===== SUPPLIED INFORMATION =====

theorem witness_DescriptorTrafficCompletes :
    (∃ (s : State) (dt : Nat) (r : Nat) (n : Nat), (s.down = false) ∧ ((s.elapse dt).fb Fld.HIF_CTRL_quiesce = false) ∧ ((s.elapse dt).sys.ready = true) ∧ ((s.elapse dt).hif.ready = true) ∧ ((s.elapse dt).hif.mute = false) ∧ ((s.elapse dt).nextRing = some r) ∧ (n = min (min 16 ((s.elapse dt).fetchable r)) (1024 - (s.elapse dt).inFlight)) ∧ (0 < n) ∧ ((s.elapse dt).readsOut ≤ 510)) ∧
    (∃ (s : State) (dt : Nat) (ring : Fin 64) (bytes : List Byte) (d : Desc), (s.down = false) ∧ (bytes.length = 64) ∧ ((s.elapse dt).ringOn ring.val = true) ∧ ((s.elapse dt).isCring ring.val = false) ∧ (diff32 ((s.elapse dt).ring ring.val).fetched ((s.elapse dt).ring ring.val).count ≠ 0) ∧ (((s.elapse dt).ring ring.val).skips.contains ((s.elapse dt).ring ring.val).count = false) ∧ (d = ⟨ring.val, ((s.elapse dt).ring ring.val).count % (s.elapse dt).ringSize ring.val, bytes, (s.elapse dt).hif.nextOrder, (s.elapse dt).f (Fld.HIF_RING_CFG_cring ring.val), false, false, false⟩) ∧ ((({ (s.elapse dt) with hif := { (s.elapse dt).hif with inflight := (s.elapse dt).hif.inflight ++ [d], nextOrder := (s.elapse dt).hif.nextOrder + 1 } }.countRead ring.val).observe 0x21 ring.val (leBytes 4 d.slot ++ leBytes 4 (crc32c bytes))).checkDesc d = none) ∧ ((({ (s.elapse dt) with hif := { (s.elapse dt).hif with inflight := (s.elapse dt).hif.inflight ++ [d], nextOrder := (s.elapse dt).hif.nextOrder + 1 } }.countRead ring.val).observe 0x21 ring.val (leBytes 4 d.slot ++ leBytes 4 (crc32c bytes))).replaying = false)) ∧
    (∃ (s : State) (dt : Nat) (ring : Fin 64) (n : Nat), (s.down = false) ∧ (((s.elapse dt).ring ring.val).reads.contains (n, n) = true)) ∧
    (∃ (s : State) (dt : Nat) (ring : Fin 64) (slot : Nat) (pages : List Nat) (d : Desc), (s.down = false) ∧ (pages = []) ∧ ((s.elapse dt).liveAs ring.val slot Desc.readsHost = some d)) ∧
    (∃ (s : State) (dt : Nat) (ring : Fin 64) (slot : Nat) (d : Desc), (s.down = false) ∧ ((s.elapse dt).startable ring.val slot 0x7E = some d)) ∧
    (∃ (s : State) (dt : Nat) (ring : Fin 64) (slot : Nat) (d : Desc), (s.down = false) ∧ ((s.elapse dt).liveAs ring.val slot (fun d => decide (d.opcode = 0x7E) && d.started) = some d) ∧ ((s.elapse dt).hif.inflight.any (fenceWaits d) = false) ∧ ((s.elapse dt).hif.held.any (abortWaits d) = false)) ∧
    (∃ (s : State) (dt : Nat) (ring : Fin 64) (slot : Nat) (d : Desc), (s.down = false) ∧ ((s.elapse dt).startable ring.val slot 0x7F = some d)) :=
  ⟨⟨(ringed.onRing 1 (fun x => { x with door := 1 })), 0, 1, 1, by decide +kernel⟩,
    ⟨(ringed.onRing 1 (fun x => { x with fetched := 1 })), 0, 1, (bytes64 0x02 []), (⟨1, 0, bytes64 0x02 [], 0, 0, false, false, false⟩), by decide +kernel⟩,
    ⟨(R.onRing 0 (fun x => { x with fetched := 1, reads := [(1, 1)] })), 0, 0, 1, by decide +kernel⟩,
    ⟨(holding (dsc 0x10 []) R), 0, 0, 0, [], (dsc 0x10 []), by decide +kernel⟩,
    ⟨(holding (dsc 0x7E []) R), 0, 0, 0, (dsc 0x7E []), by decide +kernel⟩,
    ⟨(holding { dsc 0x7E [] with started := true } R), 0, 0, 0, ({ dsc 0x7E [] with started := true }), by decide +kernel⟩,
    ⟨(holding (dsc 0x7F []) R), 0, 0, 0, (dsc 0x7F []), by decide +kernel⟩⟩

=====

**WHAT TO PRODUCE:**
Set down the whole listing once more, precisely as written.

**RESPONSE BELOW:**
theorem witness_DescriptorTrafficCompletes :
    (∃ (s : State) (dt : Nat) (r : Nat) (n : Nat), (s.down = false) ∧ ((s.elapse dt).fb Fld.HIF_CTRL_quiesce = false) ∧ ((s.elapse dt).sys.ready = true) ∧ ((s.elapse dt).hif.ready = true) ∧ ((s.elapse dt).hif.mute = false) ∧ ((s.elapse dt).nextRing = some r) ∧ (n = min (min 16 ((s.elapse dt).fetchable r)) (1024 - (s.elapse dt).inFlight)) ∧ (0 < n) ∧ ((s.elapse dt).readsOut ≤ 510)) ∧
    (∃ (s : State) (dt : Nat) (ring : Fin 64) (bytes : List Byte) (d : Desc), (s.down = false) ∧ (bytes.length = 64) ∧ ((s.elapse dt).ringOn ring.val = true) ∧ ((s.elapse dt).isCring ring.val = false) ∧ (diff32 ((s.elapse dt).ring ring.val).fetched ((s.elapse dt).ring ring.val).count ≠ 0) ∧ (((s.elapse dt).ring ring.val).skips.contains ((s.elapse dt).ring ring.val).count = false) ∧ (d = ⟨ring.val, ((s.elapse dt).ring ring.val).count % (s.elapse dt).ringSize ring.val, bytes, (s.elapse dt).hif.nextOrder, (s.elapse dt).f (Fld.HIF_RING_CFG_cring ring.val), false, false, false⟩) ∧ ((({ (s.elapse dt) with hif := { (s.elapse dt).hif with inflight := (s.elapse dt).hif.inflight ++ [d], nextOrder := (s.elapse dt).hif.nextOrder + 1 } }.countRead ring.val).observe 0x21 ring.val (leBytes 4 d.slot ++ leBytes 4 (crc32c bytes))).checkDesc d = none) ∧ ((({ (s.elapse dt) with hif := { (s.elapse dt).hif with inflight := (s.elapse dt).hif.inflight ++ [d], nextOrder := (s.elapse dt).hif.nextOrder + 1 } }.countRead ring.val).observe 0x21 ring.val (leBytes 4 d.slot ++ leBytes 4 (crc32c bytes))).replaying = false)) ∧
    (∃ (s : State) (dt : Nat) (ring : Fin 64) (n : Nat), (s.down = false) ∧ (((s.elapse dt).ring ring.val).reads.contains (n, n) = true)) ∧
    (∃ (s : State) (dt : Nat) (ring : Fin 64) (slot : Nat) (pages : List Nat) (d : Desc), (s.down = false) ∧ (pages = []) ∧ ((s.elapse dt).liveAs ring.val slot Desc.readsHost = some d)) ∧
    (∃ (s : State) (dt : Nat) (ring : Fin 64) (slot : Nat) (d : Desc), (s.down = false) ∧ ((s.elapse dt).startable ring.val slot 0x7E = some d)) ∧
    (∃ (s : State) (dt : Nat) (ring : Fin 64) (slot : Nat) (d : Desc), (s.down = false) ∧ ((s.elapse dt).liveAs ring.val slot (fun d => decide (d.opcode = 0x7E) && d.started) = some d) ∧ ((s.elapse dt).hif.inflight.any (fenceWaits d) = false) ∧ ((s.elapse dt).hif.held.any (abortWaits d) = false)) ∧
    (∃ (s : State) (dt : Nat) (ring : Fin 64) (slot : Nat) (d : Desc), (s.down = false) ∧ ((s.elapse dt).startable ring.val slot 0x7F = some d)) :=
  ⟨⟨(ringed.onRing 1 (fun x => { x with door := 1 })), 0, 1, 1, by decide +kernel⟩,
    ⟨(ringed.onRing 1 (fun x => { x with fetched := 1 })), 0, 1, (bytes64 0x02 []), (⟨1, 0, bytes64 0x02 [], 0, 0, false, false, false⟩), by decide +kernel⟩,
    ⟨(R.onRing 0 (fun x => { x with fetched := 1, reads := [(1, 1)] })), 0, 0, 1, by decide +kernel⟩,
    ⟨(holding (dsc 0x10 []) R), 0, 0, 0, [], (dsc 0x10 []), by decide +kernel⟩,
    ⟨(holding (dsc 0x7E []) R), 0, 0, 0, (dsc 0x7E []), by decide +kernel⟩,
    ⟨(holding { dsc 0x7E [] with started := true } R), 0, 0, 0, ({ dsc 0x7E [] with started := true }), by decide +kernel⟩,
    ⟨(holding (dsc 0x7F []) R), 0, 0, 0, (dsc 0x7F []), by decide +kernel⟩⟩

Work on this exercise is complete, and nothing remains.